> About this exercise: Please copy every line with the string "that" from the entries below.

> Supplied information:
-- ==== Sys2Proof/Tests/Slice0.lean ====
section
/-! SUPPORT. Tests: ill-formed words, every constructor's word written out from the formats of R72, single steps with the
results that spec/95_test_vectors.md gives (the row is named at each test), and a witness for the hypotheses of every
obligation that has some. -/

namespace Sys2Proof.Tests

open Sys2Proof.Machine

/-! ## Helpers -/

/-- The state after construction, with the word `w` at 0x0200. -/
def start (w : Nat) : State := State.reset.withFetchWord 16 w

/-- A register file with the listed values and 0 elsewhere. -/
def regs (l : List (Reg × Byte)) : Vector Byte 16 := l.foldl (fun v e => v.set e.1.val e.2) (Vector.replicate 16 0)

/-- A framebuffer with the listed pixels on. -/
def lit (l : List (Nat × Nat)) : Framebuffer := l.foldl (fun fb e => fb.flip e.1 e.2) (Vector.replicate 32 0)

/-- One step from `s` ends in a next state that `p` holds of. -/
def after (s : State) (p : State → Bool) : Bool :=
  match step s with
  | .next t => p t
  | .fault _ => false
  | .refused _ => false

/-- The execution of `i` from `s` ends in a next state that `p` holds of. -/
def runs (i : Instr) (s : State) (p : State → Bool) : Bool :=
  match exec i s with
  | .next t => p t
  | .fault _ => false
  | .refused _ => false

theorem exists_of_after {s : State} {p : State → Bool} (h : after s p = true) : ∃ t, step s = .next t ∧ p t = true := by
  unfold after at h
  split at h
  · next t ht => exact ⟨t, ht, h⟩
  · cases h
  · cases h

theorem exists_of_runs {i : Instr} {s : State} {p : State → Bool} (h : runs i s p = true) :
    ∃ t, exec i s = .next t ∧ p t = true := by
  unfold runs at h
  split at h
  · next t ht => exact ⟨t, ht, h⟩
  · cases h
  · cases h

/-- The record that a step from `start w` leaves. -/
def recordOf (kind : FaultKind) (w info : Nat) : Option FaultRecord := some ⟨kind, 0x200, some (BitVec.ofNat 16 w), info⟩

/-! ## Ill-formed words (R76; L2-F6) and the table -/

theorem test_wellFormed_family0 : ([0x0000, 0x00E1, 0x0123, 0x0FEE].map wellFormedWord).any id = false := by decide
theorem test_wellFormed_family5 : ([0x5121, 0x512F].map wellFormedWord).any id = false := by decide
theorem test_wellFormed_family8 : ([0x8128, 0x812D, 0x800F].map wellFormedWord).any id = false := by decide
theorem test_wellFormed_family9 : ([0x9128, 0x9121].map wellFormedWord).any id = false := by decide
theorem test_wellFormed_familyE : ([0xE09F, 0xE59F, 0xE0A0].map wellFormedWord).any id = false := by decide
theorem test_wellFormed_familyF : ([0xF000, 0xF0FF, 0xFFFF, 0xF034].map wellFormedWord).any id = false := by decide
theorem test_wellFormed_accepts : ([0x00E0, 0x00EE, 0x5120, 0x812E, 0xE5A1, 0xF065].map wellFormedWord).all id = true := by
  decide
theorem test_decode_truncated : decodeBytes [0x60] = .error .truncated := by rfl
theorem test_opcodeTable_length : opcodeTable.length = 34 := by decide
theorem test_fault_codes :
    [FaultKind.unknownOpcode, .stackOverflow, .stackUnderflow, .memoryOutOfBounds, .indexOverflow, .keyOutOfRange].map
      FaultKind.code = [1, 2, 3, 4, 5, 6] := by decide
theorem test_reset_memory_wf : State.reset.mem.wf = true := by decide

> Result of the exercise:
results that spec/95_test_vectors.md gives (the row is named at each test), and a witness for the hypotheses of every
obligation that has some. -/
/-- One step from `s` ends in a next state that `p` holds of. -/
/-- The execution of `i` from `s` ends in a next state that `p` holds of. -/
/-- The record that a step from `start w` leaves. -/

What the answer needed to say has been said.